Hier die Schritte um deinen Channel mit einem Passwort zu belegen:

Öffne myBuffed -> unter my Profile findest du den Link _Einstellungen_ -> dort kannst du auf die Premiumeinstellungen Zugriff nehmen -> unter _Meinen Teamspeak-Channel aktivieren / deaktivieren_ findest du die optionale Eingabe von einem Channelpasswort.

Hoffe damit ist deine Frage geklärt, falls nicht dann schreib es nochmal hier rein.


----------



## Areson (20. September 2008)

Das funktioniert aber irgendwie nicht. Hab es nun schon mehrfach versucht. Passwort eingegeben, Channel aktiviert, Channel wurde aktiviert ist aber nicht mit einem Passwort versehen. 

Bekommt man irgendwelche Rechte als Channel Admin für seinen Channel?


----------



## Kolimdo (25. September 2008)

Ich probiere auch schon seit längerer Zeit diese Passwort einzurichten.
Der Channel wird immer nur als registriert erstellt und nicht als Registriert/Passwort, obwohl ich das Passwort eingegeben habe.

Gruss,
Kolimdo


----------



## Areson (29. September 2008)

Was ist das nur für ein Support hier? MOOOOOOOOOOOOOOOOOD!!??


----------



## x3n0n (29. September 2008)

Hast du JavaScript aktiviert? Blockt ein Werbeblocker?


----------



## Thesahne (29. September 2008)

Vllt cookies aktivieren oder so? oder halt addons deaktivbieren vllt wird das ja i-wie als spam gewertet oder so?^^
ne kleine frage hab ich nebenbei auch noch... Is das normal dass man als nicht-premium die premium-einstellungen verändern kann und nen ts server einrichten kann oder wurde ich ausversehen zum premium gemacht und wird man automatisch premium wenn man bei der datenbank mithilft oder wie is das?*g* ich weiß bisher nur dass man sich premium "erkaufen" muss?


----------



## Areson (1. Oktober 2008)

Ja, ich hab Java aktiviert und nein ich hab keinen Werbeblocker. Wie gesagt, ich kann den Channel aktivieren und deaktivieren. Der Channel funktioniert auch einwandfrei. Nur ist es völlig egal ob ich vor dem Aktivieren ein Passwort setze oder nicht. Der Channel wird immer ohne Passwort aktiviert. 
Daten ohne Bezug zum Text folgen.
-- ==== Sys2Proof/Machine/Telemetry.lean ====
section
/-!
DEFINITION. Machine/Telemetry.lean: phase telemetry (R38 to R52, R155, R226, R499) and the phases' quality.
-/
namespace Sys2Proof.Machine

/-! ### The frame (R39 to R41) -/

/-- Bits of a frame from UI u on, n of them, the first the most significant. UI 0 is the operand's top bit. -/
def ui (f : Nat) (u n : Nat) : Nat := bits f (1000 - u - n) n

/-- The scrambler's output over n UI from UI 32: each bit is the sum of the bits 14 and 15 UI before it, all ones at
the start (R40). The newest bit stands first. -/
def scrambleRun : Nat → List Bool
  | 0 => []
  | n + 1 =>
    let t := scrambleRun n
    (if n < 15 then true else xor (t.getD 13 false) (t.getD 14 false)) :: t

/-- A number from bits, the last of the list the most significant. -/
def bitsNat : List Bool → Nat
  | [] => 0
  | b :: t => b2n b + 2 * bitsNat t

/-- The 936 scrambled UI 32 to 967 as a mask over the frame. -/
def scrambleMask : Nat := bitsNat (scrambleRun 936) * 2 ^ 32

/-- The frame with UI 32 to 967 unscrambled. -/
def unscramble (f : Nat) : Nat := f ^^^ scrambleMask

/-- The sync word of R39. -/
def tlmSync : Nat := 0xF6283A5D

/-- How many bits of the received sync word are wrong. -/
def syncErrors (f : Nat) : Nat := (List.range 32).foldl (fun n k => n + b2n (bit (ui f 0 32 ^^^ tlmSync) k)) 0

/-- The CRC over UI 32 to 935 of an unscrambled frame matches its field. -/
def frameCrcOk (f : Nat) : Bool := crcBits ((List.range 904).map fun k => decide (ui f (32 + k) 1 = 1)) = ui f 936 32

def frSeq (f : Nat) : Nat := ui f 32 16
def frLane (f : Nat) : Nat := ui f 48 5
def frVer (f : Nat) : Nat := ui f 53 3
def frStatus (f slot : Nat) : Nat := ui f (56 + 4 * slot) 4
def frTslot (f : Nat) : Nat := ui f 88 3
def frTemp (f : Nat) : Nat := ui f 92 12
def frRsv (f : Nat) : Bool := decide (ui f 91 1 ≠ 0) || decide (ui f 104 64 ≠ 0)
def frCur (f k slot : Nat) : Nat := ui f (168 + 96 * k + 12 * slot) 12

/-! ### Phases and their quality (R47 to R50) -/

def State.tlane (s : State) (l : Nat) : TlmLane := mget s.sns.lanes l { }
def State.setTlane (s : State) (l : Nat) (x : TlmLane) : State := { s with sns := { s.sns with lanes := mput s.sns.lanes l x } }
def State.ph (s : State) (p : Nat) : PhTlm := mget s.sns.phases p { }
def State.setPh (s : State) (p : Nat) (x : PhTlm) : State := { s with sns := { s.sns with phases := mput s.sns.phases p x } }
def State.vph (s : State) (p : Nat) : Phase := mget s.vrc.phs p { }
def State.setVph (s : State) (p : Nat) (x : Phase) : State := { s with vrc := { s.vrc with phs := mput s.vrc.phs p x } }

/-- A phase counts as enabled for telemetry: its lane is enabled and the controller drives it (R47, R134). -/
def State.phaseOn (s : State) (p : Nat) : Bool := bit (s.rd SNS_CTL_lane_en) (p / 8) && decide (p ∈ s.vrc.order)

/-- The quality code of a phase by the precedence of R47. -/
def State.quality (s : State) (p : Nat) : Nat :=
  let x := s.ph p
  if !s.phaseOn p then 6
  else if x.fault then 5
  else if x.frozen then 3
  else if x.stale then 2
  else if x.bad0 then 1
  else if x.high then 4
  else 0

/-- The controller drives the phase in continuous conduction (R50, R146). -/
def State.inCcm (s : State) (p : Nat) : Bool :=
  s.phaseOn p && decide (1 ≤ s.rd VRC_STAT_state) && decide (s.rd VRC_STAT_state ≤ 3) &&
    !s.flag VRC_PH_STAT_de p && !s.flag VRC_PH_STAT_brake p

/-- The driven phases for which a condition holds, a bit each. -/
def State.phMask (s : State) (f : Nat → Bool) : Nat := s.vrc.order.foldl (fun m p => setBit m p (f p)) 0

/-- What the phases are at this instant. -/
def State.phNow (s : State) : PhNote :=
  { t := s.ts, on := s.phMask s.phaseOn, ccm := s.phMask s.inCcm, n := s.vrc.order.length }

/-- Notes newest first, those no sample can reach any more dropped: the newest one at or before lim is the last kept. -/
def keepNotes (lim : Nat) : List PhNote → List PhNote
  | [] => []
  | e :: t => if e.t ≤ lim then [e] else e :: keepNotes lim t

/-- Note the phases at the end of a hub cycle where they changed in it (R42, R48, R50, R61). -/
def State.notePhases (s : State) : State :=
  let e := s.phNow
  match s.sns.notes with
  | [] => if e.on = 0 ∧ e.n = 0 then s else { s with sns := { s.sns with notes := [e] } }
  | x :: t =>
    if { e with t := x.t } = x then s
    else { s with sns := { s.sns with notes := e :: keepNotes (s.ts - 6400) (x :: t) } }

/-- What the phases were at an instant: as the newest note no later than it says. -/
def State.phAt (s : State) (t : Nat) : PhNote :=
  match s.sns.notes.find? fun e => decide (e.t ≤ t) with
  | some e => e
  | none => { t := 0, on := 0, ccm := 0, n := 0 }

/-- The shares that hold for a sample's instant, and whether a millisecond has set them (R48). -/
def State.shareAt (s : State) (p t : Nat) : Nat := if s.sns.shareT ≤ t then (s.ph p).share else (s.ph p).shareOld
def State.sharedAt (s : State) (t : Nat) : Bool := if s.sns.shareT ≤ t then s.sns.haveShare else s.sns.haveOld
def State.shareSum (s : State) (t : Nat) : Nat :=
  sumN (s.sns.phases.map fun x => if s.sns.shareT ≤ t then x.2.share else x.2.shareOld)

/-- The fill value of a phase, 1/32 A, for a sample at instant t and its tick's estimated energy est (pJ) and v_ref_int vref; nEn
phases were enabled (R48). -/
def State.fill (s : State) (p est vref nEn t : Nat) : Nat :=
  if vref = 0 then (Config.fillAtZeroRef est).toNat
  else
    let num := if s.sharedAt t then s.shareAt p t else 1
    let den := if s.sharedAt t then s.shareSum t else nEn
    satU 16 (roundNE (est * 128 * num : Nat) (1000 * vref * den))

/-- The current given to consumers, 1/32 A (R47): a filled phase shows the fill value under the estimate of the newest tick that has
closed (log entry 156). A sample that came with status bit 0 is no measurement. -/
def State.phCurrent (s : State) (p : Nat) : Nat :=
  let fill := s.fill p s.sns.estPj s.sns.estVr s.vrc.order.length s.ts
  match s.quality p with
  | 0 => (s.ph p).code
  | 4 => 4095
  | 5 => if (s.ph p).bad0 then fill else (s.ph p).code
  | 6 => 0
  | _ => fill

/-- Show a phase's quality and current, and note a millisecond that is not clean (R47, R48, R62). -/
def State.refreshPh (s : State) (p : Nat) : State :=
  let q := s.quality p
  let s := (s.wr SNS_PHQ_quality p q).wr SNS_PHQ_current p (s.phCurrent p)
  if q = 0 ∨ q = 6 then s else { s with sns := { s.sns with msClean := false, calPause := true } }

def State.refreshLane (s : State) (l : Nat) : State := foldTo 8 s fun s k => s.refreshPh (8 * l + k)

/-! ### Current limits on samples (R149, R151) -/

/-- fold of R149 as a fraction: clamp(v_avg / v_target, fold_min, 1). v_target is given. DESIGN CHOICE (log entry 163): before a tick
with a v_sense sample has closed it is fold_min. -/
def State.foldFrac (s : State) (target : Nat) : Nat × Nat :=
  let fm := s.rd VRC_OCP_PH_fold_min
  let num := s.vrc.vSum
  let den := s.vrc.vCnt * target
  if target = 0 ∨ den ≤ num ∧ s.vrc.vCnt ≠ 0 then (1, 1)
  else if s.vrc.vCnt = 0 ∨ num * 256 < fm * den then (fm, 256)
  else (num, den)

/-- v_target of R137 in force while the rail regulates. -/
def State.railTarget (s : State) : Nat := if s.isD then s.vTarget else s.rd VRC_VSET_vset

/-- One sample against the per-phase limit (R151, R155); exceeding 16 times running sheds the phase (R134). -/
def State.limitSample (s : State) (p code : Nat) : State :=
  if !s.phaseOn p then s else
  let f := s.foldFrac s.railTarget
  let x := s.vph p
  if code = 4095 ∨ s.rd VRC_OCP_PH_iph * f.1 < code * f.2 then
    let n := x.exceed + 1
    (s.bump VRC_PH_STAT_lim_hits p).setVph p
      { x with exceed := n, skip := true, shedPend := if 16 ≤ n ∧ x.shedPend = 0 then 2 else x.shedPend }
  else s.setVph p { x with exceed := 0 }

/-! ### Measured samples (R42, R61, R150) -/

/-- v_sense at an instant (R136): the newest conversion no later than it. -/
def vAt (h : List (Nat × Nat)) (t : Nat) : Nat :=
  match h.find? fun e => e.1 ≤ t with
  | some e => e.2
  | none => 0

/-- The instant of sample k of a frame at T, in fifths of a timestamp unit (R42). -/
def State.sampleInstant5 (s : State) (l T k : Nat) : Nat :=
  (5 * (T + 80 * k)) - (3200 + 4 * min 200 (s.rd SNS_TLM_LAT l))

/-- Add a phase's sample to an interval, counted over all ticks, unless its tick is final. -/
def State.addSample (s : State) (p iv sum cv : Nat) : State :=
  if iv / 10 < s.sns.nextFin then s else
  let tk := mget s.sns.ticks (iv / 10) { }
  let sl := mget tk.slots (iv % 10) { }
  let sl := { got := setBit sl.got p true, sum := sl.sum + sum, cv := sl.cv + cv }
  { s with sns := { s.sns with ticks := mput s.sns.ticks (iv / 10) { tk with slots := mput tk.slots (iv % 10) sl } } }

/-- Put a measured sample into its interval: two of one interval both count, and an interval that two consecutive samples
straddle has none (R61, R150). -/
def State.putSample (s : State) (p t5 code : Nat) : State :=
  let iv := t5 / 400
  let s := if (s.ph p).lastIv + 2 = iv then s.addSample p (iv - 1) 0 0 else s
  let s := s.addSample p iv code (code * vAt s.sns.vHist (t5 / 5))
  s.setPh p { s.ph p with sumMs := (s.ph p).sumMs + code, lastIv := iv }

/-- One sample of an accepted frame, judged as the phase stood at its instant (R42, R50, R61); a phase in STAGE_FAULT is measured
(R47), and a STALE or FROZEN one is not held against its limit (R155). -/
def State.sample (s : State) (l slot T k code : Nat) : State :=
  let p := 8 * l + slot
  let x := s.ph p
  let t5 := s.sampleInstant5 l T k
  let at' := s.phAt (t5 / 5)
  let run := if !bit at'.ccm p || decide (code = 4095) then 0 else if x.haveCode && decide (code = x.code) then x.run + 1 else 1
  let s := s.setPh p { x with code := code, haveCode := true, run := run }
  let held := x.frozen || x.stale
  let s := if held then s else s.limitSample p code
  if bit at'.on p && (x.fault || !held) then s.putSample p t5 code else s

/-- A slot of an accepted frame: status, samples, and the ways out of STALE and FROZEN (R47, R49, R50, R134). -/
def State.acceptSlot (s : State) (l slot f : Nat) : State :=
  let p := 8 * l + slot
  let st := frStatus f slot
  let codes := (List.range 8).map fun k => frCur f k slot
  let x := s.ph p
  let s := s.wr SNS_PHQ_status p st
  let from' := if x.haveCode then x.code else codes.headD 0
  let changed := codes.any fun c => c ≠ from'
  let good := if x.stale then x.good + 1 else 0
  let chg := if x.frozen then (if changed then x.chg + 1 else 0) else 0
  let s := s.setPh p { x with fault := bit st 3, bad0 := bit st 0, high := codes.any fun c => c = 4095,
                              good := good, stale := x.stale && decide (good < 2),
                              chg := chg, frozen := x.frozen && decide (chg < 4), lastSeq := frSeq f,
                              thru := s.sampleInstant5 l s.ts 7 / 400 + 1 }
  let s := if bit st 3 ∧ s.phaseOn p ∧ (s.vph p).shedPend = 0 then s.setVph p { s.vph p with shedPend := 1 } else s
  let s := if bit st 0 then s else foldTo 8 s fun s k => s.sample l slot s.ts k (codes.getD k 0)
  s.refreshPh p

/-! ### Stage temperatures (R51, R226) -/

/-- The hottest phase whose temperature is not stale: the phase and its temperature in 1/128 °C. -/
def State.hottestStage (s : State) : Option (Nat × Int) :=
  (List.range 144).foldl (fun b p =>
    if s.rd SNS_PHT p = 0x8000 then b else
    let t := sgn 16 (s.rd SNS_PHT p)
    match b with
    | some (_, u) => if u < t then some (p, t) else b
    | none => some (p, t)) none

/-- R226. -/
def State.stageTempCheck (s : State) : State :=
  match s.hottestStage with
  | none => s.wr THM_STAT_stage_hot 0 0
  | some (p, t) =>
    let lim := decide (128 * (s.rd THM_STG_limit : Int) ≤ t)
    let s := s.wr THM_STAT_stage_hot 0 (b2n lim)
    if 128 * (s.rd THM_STG_warn : Int) ≤ t then s.emitLim 11 11 p (100 * msT) [p, unsgn 32 t, b2n lim] else s

/-- A slot's temperature arrives (R41, R51). -/
def State.takeTemp (s : State) (l f : Nat) : State :=
  let p := 8 * l + frTslot f
  let t := unsgn 16 (sgn 12 (frTemp f) * 16)
  ((s.wr SNS_PHT p t).setPh p { s.ph p with tempTs := s.ts, tempSeen := true }).stageTempCheck

/-! ### Trace of telemetry (R499) -/

/-- Exponent of a slot's block. -/
def tlmExp (mx : Nat) : Nat → Nat → Nat
  | 0, e => e
  | n + 1, e => if e < 7 ∧ 63 < roundNEN mx (2 ^ e) then tlmExp mx n (e + 1) else e

/-- The group of a pair: frame s and frame s + 1, each its 64 codes in slot order where it was accepted. -/
def tlmGroup (l sq ts : Nat) (a b : Option (List Nat)) : List Nat :=
  let codes (k : Nat) : List Nat := (List.range 16).map fun j =>
    if j < 8 then (match a with | some c => c.getD (8 * k + j) 0 | none => 0)
    else (match b with | some c => c.getD (8 * k + j - 8) 0 | none => 0)
  let ex (k : Nat) : Nat := tlmExp ((codes k).foldl max 0) 7 0
  let mant := (List.range 8).foldl (fun acc k =>
    ((List.range 16).foldl (fun acc j => acc + 2 ^ (6 * (16 * k + j)) * (roundNEN ((codes k).getD j 0) (2 ^ ex k) % 64)) acc)) 0
  let mid := l + 2 ^ 8 * sq + 2 ^ 24 * b2n a.isNone + 2 ^ 25 * b2n b.isNone
    + (List.range 8).foldl (fun acc k => acc + 2 ^ (32 + 3 * k) * ex k) 0
  hdrRec 3 6 mid ts :: (List.range 6).map fun r => bits mant (128 * r) 128

/-- A pair whose second frame never came is written. -/
def State.flushPair (s : State) (l : Nat) : State :=
  match (s.tlane l).pair with
  | none => s
  | some (q, t, cs) =>
    let s := s.setTlane l { s.tlane l with pair := none }
    if s.traceKind 2 then s.stageGroup (tlmGroup l q t (some cs) none) else s

/-- An accepted frame of a lane in SYNC. -/
def State.traceTlm (s : State) (l f : Nat) : State :=
  if !s.traceKind 2 then s.setTlane l { s.tlane l with pair := none } else
  let q := frSeq f
  let cs := (List.range 8).flatMap fun k => (List.range 8).map fun j => frCur f j k
  if q % 2 = 0 then
    let s := s.flushPair l
    s.setTlane l { s.tlane l with pair := some (q, s.ts, cs) }
  else
    match (s.tlane l).pair with
    | some (q0, t, c0) =>
      if q0 + 1 = q then (s.setTlane l { s.tlane l with pair := none }).stageGroup (tlmGroup l q0 t (some c0) (some cs))
      else (s.flushPair l).stageGroup (tlmGroup l (q - 1) (s.ts - 640) none (some cs))
    | none => s.stageGroup (tlmGroup l (q - 1) (s.ts - 640) none (some cs))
@Thesahne: Wenn du damals mit bei den Leuten warst die diese 1000 E-Mails mit dem WAR Betakey bekommen haben bist du wahrscheinlich deshalb Premium. Haben alle ein halbes Jahr Premium als Entschädigung bekommen.


----------



## derroteGobbo (4. Oktober 2008)

Ich habe ebenfalls ein Problem wegen dem TS-Channel.

Bin ebenfalls durch diese Mailaktion zum Premiumuser geworden, allerdings kann ich den TS-Channel nicht mal aktivieren.
Da passiert einfach nichts.
Java ist aktiviert, Cookies ebenfalls, Popup-Blocker extra ausgeschaltet, allerdings klappt die Aktivierung nach wie vor nicht.

Kann mir irgendwer helfen?    *ratlos*  


			Dieser Inhalt steht nur eingeloggten Mitgliedern zur Verfügung.
        

 

LG, der rote Gobbo


----------



## Kolimdo (5. Oktober 2008)

Hab das mit dem Passwort mal an support@buffed.de geschrieben.
Viell. wird der Bug dann nächste Woche behoben.

Gruss,
Kolimdo


----------



## ZAM (8. Oktober 2008)

Kolimdo schrieb:


> Hab das mit dem Passwort mal an support@buffed.de geschrieben.
> Viell. wird der Bug dann nächste Woche behoben.



Naja fast.. es geht jetzt wieder. *g*


----------